Take a strip of steel several inches in length, a knitting-needle will answer the purpose admirably, suspend it as you suspended the needles before, and balance it as perfectly as possible. (In my own experiments I have found a bit of wax convenient for attaching the needle to the silk fibre). Now magne ize it and readjust it exactly as before, and you will notice a very decided dip or inclination of its north pole to the earth. Your trial is indeed confined to a single locality, but experiments, a thousand times repeated, show a greater dip or inclination of the needle as we proceed north, and as we go south, less and less dip; not far from the earth's equator, none whatever; beyond, an inclination of the needle's south pole to the earth, increasing gradually as we continue farther south.

The inference is natural that there exists a terrestrial influence similar to that of the magnet, having like polarity somewhere in the region of the north and south poles of the earth.

A very simple experiment affords fullest indication of the earth's magnetism, and of the facility with which it is imparted.

If you take a rod of soft iron-a fire-poker will answer the purpose very well-and apply either end to a magnetized needle, you will notice that its ends are attracted indiscriminately by each end of the rod. If you place it at right angles to the length of the needle, pointing toward its centre, the needle will not rotate. (A pocket-compass, on account of its. being confined by a stationary pivot, will be more convenient in your experiments than the magnetized needle. If you have no compass, the suspended needle will do very well. For convenience I will assume that you use as your test needle the one which you first magnetized, to the point of which you gave north polarity).

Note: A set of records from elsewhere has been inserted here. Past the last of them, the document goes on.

/-! ### zeroRange -/

@[simp] theorem State.zeroRange_time (lo hi : Nat) : (s.zeroRange lo hi).time = s.time := rfl
@[simp] theorem State.zeroRange_free (lo hi : Nat) : (s.zeroRange lo hi).free = s.free := rfl
@[simp] theorem State.zeroRange_tiles (lo hi : Nat) : (s.zeroRange lo hi).tiles = s.tiles := rfl
@[simp] theorem State.zeroRange_dies (lo hi : Nat) : (s.zeroRange lo hi).dies = s.dies := rfl
@[simp] theorem State.zeroRange_ctxs (lo hi : Nat) : (s.zeroRange lo hi).ctxs = s.ctxs := rfl
@[simp] theorem State.zeroRange_slots (lo hi : Nat) : (s.zeroRange lo hi).slots = s.slots := rfl
@[simp] theorem State.zeroRange_freeSeq (lo hi : Nat) : (s.zeroRange lo hi).freeSeq = s.freeSeq := rfl
@[simp] theorem State.zeroRange_sqs (lo hi : Nat) : (s.zeroRange lo hi).sqs = s.sqs := rfl
@[simp] theorem State.zeroRange_crs (lo hi : Nat) : (s.zeroRange lo hi).crs = s.crs := rfl
@[simp] theorem State.zeroRange_windows (lo hi : Nat) : (s.zeroRange lo hi).windows = s.windows := rfl
@[simp] theorem State.zeroRange_circuits (lo hi : Nat) : (s.zeroRange lo hi).circuits = s.circuits := rfl
@[simp] theorem State.zeroRange_folios (lo hi : Nat) : (s.zeroRange lo hi).folios = s.folios := rfl
@[simp] theorem State.zeroRange_folioNum (lo hi : Nat) : (s.zeroRange lo hi).folioNum = s.folioNum := rfl
@[simp] theorem State.zeroRange_ports (lo hi : Nat) : (s.zeroRange lo hi).ports = s.ports := rfl
@[simp] theorem State.zeroRange_router (lo hi : Nat) : (s.zeroRange lo hi).router = s.router := rfl
@[simp] theorem State.zeroRange_coll (lo hi : Nat) : (s.zeroRange lo hi).coll = s.coll := rfl
@[simp] theorem State.zeroRange_epoch (lo hi : Nat) : (s.zeroRange lo hi).epoch = s.epoch := rfl
@[simp] theorem State.zeroRange_bind (lo hi : Nat) : (s.zeroRange lo hi).bind = s.bind := rfl
@[simp] theorem State.zeroRange_fuses (lo hi : Nat) : (s.zeroRange lo hi).fuses = s.fuses := rfl
@[simp] theorem State.zeroRange_boot (lo hi : Nat) : (s.zeroRange lo hi).boot = s.boot := rfl
@[simp] theorem State.zeroRange_rst (lo hi : Nat) : (s.zeroRange lo hi).rst = s.rst := rfl
@[simp] theorem State.zeroRange_mh (lo hi : Nat) : (s.zeroRange lo hi).mh = s.mh := rfl
@[simp] theorem State.zeroRange_err (lo hi : Nat) : (s.zeroRange lo hi).err = s.err := rfl
@[simp] theorem State.zeroRange_pwr (lo hi : Nat) : (s.zeroRange lo hi).pwr = s.pwr := rfl
@[simp] theorem State.zeroRange_upd (lo hi : Nat) : (s.zeroRange lo hi).upd = s.upd := rfl
@[simp] theorem State.zeroRange_host (lo hi : Nat) : (s.zeroRange lo hi).host = s.host := rfl
@[simp] theorem State.zeroRange_outbox (lo hi : Nat) : (s.zeroRange lo hi).outbox = s.outbox := rfl
@[simp] theorem State.zeroRange_pending (lo hi : Nat) : (s.zeroRange lo hi).pending = s.pending := rfl

/-! ### store -/

@[simp] theorem State.store_time (k : Nat) (bs : List Byte) : (s.store k bs).time = s.time := rfl
@[simp] theorem State.store_free (k : Nat) (bs : List Byte) : (s.store k bs).free = s.free := rfl
@[simp] theorem State.store_tiles (k : Nat) (bs : List Byte) : (s.store k bs).tiles = s.tiles := rfl
@[simp] theorem State.store_dies (k : Nat) (bs : List Byte) : (s.store k bs).dies = s.dies := rfl
@[simp] theorem State.store_ctxs (k : Nat) (bs : List Byte) : (s.store k bs).ctxs = s.ctxs := rfl
@[simp] theorem State.store_slots (k : Nat) (bs : List Byte) : (s.store k bs).slots = s.slots := rfl
@[simp] theorem State.store_freeSeq (k : Nat) (bs : List Byte) : (s.store k bs).freeSeq = s.freeSeq := rfl
@[simp] theorem State.store_sqs (k : Nat) (bs : List Byte) : (s.store k bs).sqs = s.sqs := rfl
@[simp] theorem State.store_crs (k : Nat) (bs : List Byte) : (s.store k bs).crs = s.crs := rfl
@[simp] theorem State.store_windows (k : Nat) (bs : List Byte) : (s.store k bs).windows = s.windows := rfl
@[simp] theorem State.store_circuits (k : Nat) (bs : List Byte) : (s.store k bs).circuits = s.circuits := rfl
@[simp] theorem State.store_folios (k : Nat) (bs : List Byte) : (s.store k bs).folios = s.folios := rfl
@[simp] theorem State.store_folioNum (k : Nat) (bs : List Byte) : (s.store k bs).folioNum = s.folioNum := rfl
@[simp] theorem State.store_ports (k : Nat) (bs : List Byte) : (s.store k bs).ports = s.ports := rfl
@[simp] theorem State.store_router (k : Nat) (bs : List Byte) : (s.store k bs).router = s.router := rfl
@[simp] theorem State.store_coll (k : Nat) (bs : List Byte) : (s.store k bs).coll = s.coll := rfl
@[simp] theorem State.store_epoch (k : Nat) (bs : List Byte) : (s.store k bs).epoch = s.epoch := rfl
@[simp] theorem State.store_bind (k : Nat) (bs : List Byte) : (s.store k bs).bind = s.bind := rfl
@[simp] theorem State.store_fuses (k : Nat) (bs : List Byte) : (s.store k bs).fuses = s.fuses := rfl
@[simp] theorem State.store_boot (k : Nat) (bs : List Byte) : (s.store k bs).boot = s.boot := rfl
@[simp] theorem State.store_rst (k : Nat) (bs : List Byte) : (s.store k bs).rst = s.rst := rfl
@[simp] theorem State.store_mh (k : Nat) (bs : List Byte) : (s.store k bs).mh = s.mh := rfl
@[simp] theorem State.store_err (k : Nat) (bs : List Byte) : (s.store k bs).err = s.err := rfl
@[simp] theorem State.store_pwr (k : Nat) (bs : List Byte) : (s.store k bs).pwr = s.pwr := rfl
@[simp] theorem State.store_upd (k : Nat) (bs : List Byte) : (s.store k bs).upd = s.upd := rfl
@[simp] theorem State.store_host (k : Nat) (bs : List Byte) : (s.store k bs).host = s.host := rfl
@[simp] theorem State.store_outbox (k : Nat) (bs : List Byte) : (s.store k bs).outbox = s.outbox := rfl
@[simp] theorem State.store_pending (k : Nat) (bs : List Byte) : (s.store k bs).pending = s.pending := rfl

/-! ### markLimits -/

@[simp] theorem State.markLimits_time  : (s.markLimits).time = s.time := rfl
@[simp] theorem State.markLimits_free  : (s.markLimits).free = s.free := rfl
@[simp] theorem State.markLimits_mem  : (s.markLimits).mem = s.mem := rfl
@[simp] theorem State.markLimits_eccBad  : (s.markLimits).eccBad = s.eccBad := rfl
@[simp] theorem State.markLimits_eccSoft  : (s.markLimits).eccSoft = s.eccSoft := rfl
@[simp] theorem State.markLimits_eccSyms  : (s.markLimits).eccSyms = s.eccSyms := rfl
@[simp] theorem State.markLimits_rbBad  : (s.markLimits).rbBad = s.rbBad := rfl
@[simp] theorem State.markLimits_tiles  : (s.markLimits).tiles = s.tiles := rfl
@[simp] theorem State.markLimits_dies  : (s.markLimits).dies = s.dies := rfl
@[simp] theorem State.markLimits_ctxs  : (s.markLimits).ctxs = s.ctxs := rfl
@[simp] theorem State.markLimits_slots  : (s.markLimits).slots = s.slots := rfl
@[simp] theorem State.markLimits_freeSeq  : (s.markLimits).freeSeq = s.freeSeq := rfl
@[simp] theorem State.markLimits_sqs  : (s.markLimits).sqs = s.sqs := rfl
@[simp] theorem State.markLimits_crs  : (s.markLimits).crs = s.crs := rfl
@[simp] theorem State.markLimits_windows  : (s.markLimits).windows = s.windows := rfl
@[simp] theorem State.markLimits_circuits  : (s.markLimits).circuits = s.circuits := rfl
@[simp] theorem State.markLimits_folioNum  : (s.markLimits).folioNum = s.folioNum := rfl
@[simp] theorem State.markLimits_ports  : (s.markLimits).ports = s.ports := rfl
@[simp] theorem State.markLimits_router  : (s.markLimits).router = s.router := rfl
@[simp] theorem State.markLimits_coll  : (s.markLimits).coll = s.coll := rfl
@[simp] theorem State.markLimits_epoch  : (s.markLimits).epoch = s.epoch := rfl
@[simp] theorem State.markLimits_bind  : (s.markLimits).bind = s.bind := rfl
@[simp] theorem State.markLimits_fuses  : (s.markLimits).fuses = s.fuses := rfl
@[simp] theorem State.markLimits_boot  : (s.markLimits).boot = s.boot := rfl
@[simp] theorem State.markLimits_rst  : (s.markLimits).rst = s.rst := rfl
@[simp] theorem State.markLimits_mh  : (s.markLimits).mh = s.mh := rfl
@[simp] theorem State.markLimits_err  : (s.markLimits).err = s.err := rfl
@[simp] theorem State.markLimits_pwr  : (s.markLimits).pwr = s.pwr := rfl
@[simp] theorem State.markLimits_upd  : (s.markLimits).upd = s.upd := rfl
@[simp] theorem State.markLimits_host  : (s.markLimits).host = s.host := rfl
@[simp] theorem State.markLimits_outbox  : (s.markLimits).outbox = s.outbox := rfl
@[simp] theorem State.markLimits_pending  : (s.markLimits).pending = s.pending := rfl

/-! ### relevel -/

@[simp] theorem State.relevel_time  : (s.relevel).time = s.time := rfl
@[simp] theorem State.relevel_free  : (s.relevel).free = s.free := rfl
@[simp] theorem State.relevel_mem  : (s.relevel).mem = s.mem := rfl
@[simp] theorem State.relevel_eccBad  : (s.relevel).eccBad = s.eccBad := rfl
@[simp] theorem State.relevel_eccSoft  : (s.relevel).eccSoft = s.eccSoft := rfl
@[simp] theorem State.relevel_eccSyms  : (s.relevel).eccSyms = s.eccSyms := rfl
@[simp] theorem State.relevel_rbBad  : (s.relevel).rbBad = s.rbBad := rfl
@[simp] theorem State.relevel_tiles  : (s.relevel).tiles = s.tiles := rfl
@[simp] theorem State.relevel_dies  : (s.relevel).dies = s.dies := rfl
@[simp] theorem State.relevel_ctxs  : (s.relevel).ctxs = s.ctxs := rfl
@[simp] theorem State.relevel_slots  : (s.relevel).slots = s.slots := rfl
@[simp] theorem State.relevel_freeSeq  : (s.relevel).freeSeq = s.freeSeq := rfl
@[simp] theorem State.relevel_sqs  : (s.relevel).sqs = s.sqs := rfl
@[simp] theorem State.relevel_crs  : (s.relevel).crs = s.crs := rfl
@[simp] theorem State.relevel_windows  : (s.relevel).windows = s.windows := rfl
@[simp] theorem State.relevel_circuits  : (s.relevel).circuits = s.circuits := rfl
@[simp] theorem State.relevel_folioNum  : (s.relevel).folioNum = s.folioNum := rfl
@[simp] theorem State.relevel_ports  : (s.relevel).ports = s.ports := rfl
@[simp] theorem State.relevel_router  : (s.relevel).router = s.router := rfl
@[simp] theorem State.relevel_coll  : (s.relevel).coll = s.coll := rfl
@[simp] theorem State.relevel_epoch  : (s.relevel).epoch = s.epoch := rfl
@[simp] theorem State.relevel_bind  : (s.relevel).bind = s.bind := rfl
@[simp] theorem State.relevel_fuses  : (s.relevel).fuses = s.fuses := rfl
@[simp] theorem State.relevel_boot  : (s.relevel).boot = s.boot := rfl
@[simp] theorem State.relevel_rst  : (s.relevel).rst = s.rst := rfl
@[simp] theorem State.relevel_mh  : (s.relevel).mh = s.mh := rfl
@[simp] theorem State.relevel_err  : (s.relevel).err = s.err := rfl
@[simp] theorem State.relevel_upd  : (s.relevel).upd = s.upd := rfl
@[simp] theorem State.relevel_host  : (s.relevel).host = s.host := rfl
@[simp] theorem State.relevel_outbox  : (s.relevel).outbox = s.outbox := rfl
@[simp] theorem State.relevel_pending  : (s.relevel).pending = s.pending := rfl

Now place your rod in an early vertical position,

inclining the lower end to the north. Bring your test needle near its lower end. The rod has acquired a powerful attraction, for the eye (south pole) of the needle turns suddenly to it. Approach the rod from every side, and always the needle responds quickly as in the first instance. Raise it slowly along the side of the rod, and you notice by the shifting of the needle that the magnetism of the rod apparently decreases as you recede from the end. At the middle it ceases to attract. Raise the needle farther and notice its gradual reversal. Before you reach the top of the rod, it has swung round with its point toward the rod, to which it is vigorously attracted. Repeat the experiment, raising and lowering the needle from end to end of the rod, bringing it toward the rod from all directions till you shall have thoroughly satisfied yourself. Has the position simply of your rod made it a magnet with its north pole towards the earth and its south pole opposite? It would indeed seem so.

Reverse the rod, end for end, and bring the needle again near it. You will observe that in reversing the rod you have changed its magnetism. The end toward the earth attracts the eye of the needle; the opposite end attracts its point. Repeated experiments repeat the same results.

Resting the lower end of the rod on the floor, with the test needle in close proximity, incline the upper end in different directions, north, south, east, west, and at various angles, all the way between a horizontal and vertical position, and you will be greatly interested in observing its varying attractive power, according to the direction and extent of its inclination.

When you withdraw the rod, if you will place it in a horizontal position, your test needle will show you that it has parted with its polarity, for its influence is precisely that shown in your first experiment with it. Now apply either end of the rod to some fine iron or steel filings. It has no attraction. Replace it in its inclined position in contact with the filings and you will notice some of the filings adhering to it. Change its position and they drop off, thus affording another illustration of the temporary magnetism which position induces in the rod.

Your inference regarding the earth's magnetism and its polar location is so far strengthened. You observe, too, how easily it is imparted.